You can't reliably detect the encoding from a textfile - what you can do is make an educated guess by searching for a non-ascii char and trying to determine if it is a unicode combination that makes sens in the languages you are parsing.

Nikolaus Gradwohl
  • 19,708
  • 3
  • 45
  • 61
4

See this question and the selected answer. There’s no sure-fire way of doing it. At most, you can rule things out. The UTF encodings you’re unlikely to get false positives on, but the 8-bit encodings are tough, especially if you don’t know the starting language. No tool out there currently handles all the common 8-bit encodings from Macs, Windows, Unix, but the selected answer provides an algorithmic approach that should work adequately for a certain subset of encodings.

Community
  • 1
  • 1
tchrist
  • 78,834
  • 30
  • 123
  • 180
1

In a text file there is no header that saves the encoding or so. You can try the linux/unix command find which tries to guess the encoding:

file -i unreadablefile.txt

or on some systems

file -I unreadablefile.txt

But that often gives you text/plain; charset=iso-8859-1 although the file is unreadable (cryptic glyphs).

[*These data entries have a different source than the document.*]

/-- The system-queue record of an event of a wave (R228). -/
def sqWave (s : State) (kind wid : Nat) : State :=
  match Tbl.find s.waves wid with
  | none => s
  | some w =>
    match Tbl.find s.teams w.team with
    | none => s
    | some t =>
      match Tbl.find s.grids t.grid with
      | none => s
      | some g => s.sqRecord g.part kind t.core w.issueId w.slot g.hq w.epc w.cause

/-- What a system-queue record names of a wave: core, issue count, slot, sr.epc, sr.cause (R228). -/
def eventOf (s : State) (wid : Nat) : Nat × Nat × Nat × DWord × Word :=
  match Tbl.find s.waves wid with
  | none => (0, 0, 0, 0, 0)
  | some w => ((s.placeOf w).1, w.issueId, w.slot, w.epc, w.cause)

/-- A record of the system queue of an event that a launch meets after its kill: it names what killed it (R228). -/
def sqGrid (s : State) (kind : Nat) (g : Grid) : State :=
  s.sqRecord g.part kind g.event.1 g.event.2.1 g.event.2.2.1 g.hq g.event.2.2.2.1 g.event.2.2.2.2

/-- The fault queue takes so many records (R197, R198). -/
def fqRoom (s : State) (p n : Nat) : Bool := (s.part p).fq.enabled && n ≤ (s.part p).fq.room

/-- Writes a group of fault records and raises the queue's vector once (R198). -/
def fqRecords (s : State) (p : Nat) (rs : List FaultRec) : State :=
  let s := rs.foldl (fun s r =>
    (s.storeHome (s.part p).fq.slotPa r.bytes).updPart p (fun x => { x with fq := { x.fq with tail := x.fq.tail + 1 } })) s
  if rs.isEmpty then s else s.raiseIrq .pf (fieldOf (s.part p).fq.ctl 26 20)

/-! ## Queue errors -/

/-- A queue enters ERROR: CODE and SLOT of the first error, ERR_VEC once (R98). A queue that is resetting takes no error. -/
def queueError (s : State) (hq code slot : Nat) : State :=
  let q := s.queue hq
  if q.state == 2 || q.state == 3 then s
  else
    let st := setField (setField (setField q.status 31 30 2) 23 16 code) 14 0 slot
    (s.updQueue hq (fun q => { q with status := st })).raiseIrq (.vf (Fin.ofNat 32 q.vf)) (fieldOf q.ctl 23 18)

/-- The node in a slot fails (R98): it does not complete. -/
def nodeFail (s : State) (hq slot code : Nat) : State :=
  (s.updSlot slot (fun k => if k.st == .running then { k with run := .failed } else k)).queueError hq code
    (slot - (s.queue hq).slotBase)

/-! ## Jobs -/

def tagOf (s : State) (t tag : Nat) : TagSt :=
  match Tbl.find s.teams t with
  | none => .clear
  | some k => Tbl.getD k.tags tag .clear

/-- Sets a tag of a team (R185); a clear tag has an empty chunk map. -/
def setTag (s : State) (t tag : Nat) (st : TagSt) : State :=
  s.updTeam t (fun k => { k with
    tags := Tbl.putS .clear k.tags tag st,
    chunks := if st == .set then k.chunks else Tbl.putS 0 k.chunks tag 0 })

/-- A job is gone, and its requests to other chips are forgotten. -/
def forgetJob (s : State) (j : Nat) : State :=
  { s with jobs := Tbl.del s.jobs j, fab := { s.fab with reads := s.fab.reads.filter (fun r => r.job != some j) } }

/-- A COLL that is cancelled does not use up its round: the next of its group joins it (R339). -/
def unround (s : State) (j : Job) : State :=
  if fieldAt j.card 0 1 == 5 then s.updPart j.part (fun p => { p with freeRounds := p.freeRounds ++ [(fieldAt j.card 8 2, j.round)] })
  else s

/-- A job is gone before its end. -/
def dropJob (s : State) (j : Nat) : State :=
  match Tbl.find s.jobs j with
  | none => s
  | some k => (s.unround k).forgetJob j

/-- A job ends and leaves its tag in a state (R334). -/
def endJob (s : State) (j : Nat) (st : TagSt) : State :=
  match Tbl.find s.jobs j with
  | none => s
  | some k =>
    match k.team with
    | none => s.forgetJob j
    | some t => (s.setTag t k.tag st).forgetJob j

/-- A job is cancelled at its step or chunk boundary: its tag is left clear (R120, R126, R99). -/
def cancelJob (s : State) (j : Nat) : State :=
  match Tbl.find s.jobs j with
  | none => s
  | some k => (s.unround k).endJob j .clear

/-- The jobs of a team. -/
def jobsOf (s : State) (t : Nat) : List (Nat × Job) := s.jobs.filter (fun e => e.2.team == some t)

/-! ## Teams -/

/-- Withdraws the carve-out to the highest CARVE of the teams on a core when no allocation lies above it (R115). -/
def lowerCarve (s : State) (c : Nat) : State :=
  let ts := s.teamsOn c
  let want := ts.foldl (fun m e => match Tbl.find s.grids e.2.grid with | none => m | some g => max m g.lrec.carve) 0
  let top := ts.foldl (fun m e => match Tbl.find s.grids e.2.grid with | none => m | some g => max m (e.2.start + g.lrec.bytes)) 0
  let top := (s.core c).forwards.foldl (fun m f => max m f.hi) top
  if want < (s.core c).carve && top ≤ want * 65536 then s.updCore c (fun k => { k with carve := want }) else s

/-- Something became free on a core: evicted waves may be re-admitted and teams placed (R116, R119). -/
def freed (s : State) (c : Nat) : State :=
  let s := s.waves.foldl (fun s e =>
    if e.2.evicted.isSome && (s.placeOf e.2).1 == c then s.soonOnce (.readmission c e.2.slot) else s) s
  s.soonOnce (.teamPlacement (Fin.ofNat 8 (clusterOf c)))

/-- The slabs of a side may be lent now that fewer waves run there (R121). -/
def lendLater (s : State) (c : Nat) : State :=
  if s.waves.any (fun e => e.2.evicted.isSome && (s.placeOf e.2).1 == c) then
    (s.soonOnce (.slabLend c 0)).soonOnce (.slabLend c 1)
  else s

/-- Every launch of a grid's tree is complete as to its teams: asks for the grid's completion (R103, R151). -/
def gridCheck (s : State) (g : Nat) : State :=
  match Tbl.find s.grids g with
  | none => s
  | some k =>
    if !k.killed && k.lrec.teams ≤ k.next && k.returned.isEmpty && k.children == 0
        && !(s.teams.any (fun e => e.2.grid == g)) then
      match k.parent with
      | none => s.soonOnce (.launchComplete g)
      | some _ => s.soonOnce (.childGridRetire g)
    else s

/-- A queue that is pausing may have drained (R87). -/
def kickDrain (s : State) (hq : Nat) : State :=
  let q := s.queue hq
  if !q.enabled && q.state == 1 then s.soonOnce (.queuePauseDrained hq) else s

/-- A team of a grid has left its core: its queue may have drained. -/
def drainOf (s : State) (g : Nat) : State :=
  match Tbl.find s.grids g with
  | none => s
  | some k => s.kickDrain k.hq

/-- A team moves to a core no more: what it would have held there is free (R131). -/
def notComing (s : State) (c t : Nat) : State := s.updCore c (fun k => { k with incoming := k.incoming.filter (fun e => e.1 != t) })

end State

/-- A wave takes its place and its slabs: what others left there is gone. -/
def Core.takenBy (c : Core) (w : Wave) : Core :=
  { c with left := c.left.filter (fun x => !(x.slot == w.slot || (x.slot / 16 == w.slot / 16 && x.slabs.any w.slabs.contains))) }

/-- A wave leaves its place and its slabs with what they hold. -/
def Core.leftBy (c : Core) (w : Wave) : Core :=
  let c := c.takenBy w
  if w.evicted.isSome || w.lent then c else { c with left := c.left ++ [⟨w.slot, w.slabs, w.v, w.fmode⟩] }

/-- A team has the copy tags of a window: what others left of them is gone (R185). -/
def Core.tagsTaken (c : Core) (r : LaunchRec) : Core :=
  { c with tagsLeft := c.tagsLeft.filter (fun e => !(r.tagBase ≤ e.1 && e.1 < r.tagBase + r.tagCount)) }

/-- A team leaves the copy tags of its window in the states that they have (R185); those of jobs that ended with it are clear. -/
def Core.tagsLeftBy (c : Core) (r : LaunchRec) (tags : Tbl TagSt) : Core :=
  { c.tagsTaken r with tagsLeft := (tags.filter (fun e => e.2 == .set)).foldl (fun (m : Tbl TagSt) e => Tbl.put m e.1 e.2) (c.tagsTaken r).tagsLeft }

namespace State

/-- Removes a team with its waves and jobs and frees what it held (R126, R149, R227). Its tiles and its copy tags keep what they hold. -/
def removeTeam (s : State) (t : Nat) : State :=
  match Tbl.find s.teams t with
  | none => s
  | some k =>
    let s := (s.jobsOf t).foldl (fun s e => s.dropJob e.1) s
    let gone := s.wavesOf t
    let ws := gone.map (fun e => e.1)
    let s := { s with
      waves := s.waves.filter (fun e => e.2.team != t)
      teams := Tbl.del s.teams t
      claims := s.claims.filter (fun c => c.team != t)
      fab := { s.fab with markers := s.fab.markers.filter (fun m => !ws.contains m.wid)
                          reads := s.fab.reads.filter (fun r => match r.wid with | none => true | some w => !ws.contains w.1)
                          prefetches := s.fab.prefetches.filter (fun x => !ws.contains x.wid) } }
    let s := s.dropReqs (.team t)
    let s := s.updCore k.core (fun c => { c with
      sideLog := c.sideLog.filter (fun e => !ws.contains e.wid)
      tileH := if k.loc == .saved then c.tileH else c.tileH.filter (fun x => !k.tiles.contains x)
      spills := c.spills.filter (fun e => match e.2 with
        | .slab w _ | .gate w _ _ | .back w _ | .home w _ => !ws.contains w
        | .tile u _ | .tileHome u _ => u != t) })
    let s := match k.loc with
      | .moving target => s.notComing target t
      | _ => s
    let s := match Tbl.find s.grids k.grid with
      | none => s
      | some g => if k.loc == .saved then s else s.updCore k.core (fun c => c.tagsLeftBy g.lrec k.tags)
    if k.loc == .saved then s
    else ((((s.updCore k.core (fun c => gone.foldl (fun c e => c.leftBy e.2) c)).lowerCarve k.core).freed k.core).lendLater k.core).drainOf k.grid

This is what I did to find the correct file encoding for an unreadable file and then translate it to utf8 was, after installing iconv. First I tried all encodings, displaying (grep) a line that contained the word www. (a website address):

for ENCODING in $(iconv -l); do echo -n "$ENCODING "; iconv -f $ENCODING -t utf-8 unreadablefile.txt 2>/dev/null| grep 'www'; done | less

This last commandline shows the the tested file encoding and then the translated/transcoded line.

There were some lines which showed readable and consistent (one language at a time) results. I tried manually some of them, for example:

ENCODING=WINDOWS-936; iconv -f $ENCODING -t utf-8 unreadablefile.txt -o test_with_${ENCODING}.txt

In my case it was a chinese windows encoding, which is now readable (if you know chinese).

erik
  • 2,278
  • 1
  • 23
  • 30
0

Does there exist any program to determine the file encoding or to see the encoding?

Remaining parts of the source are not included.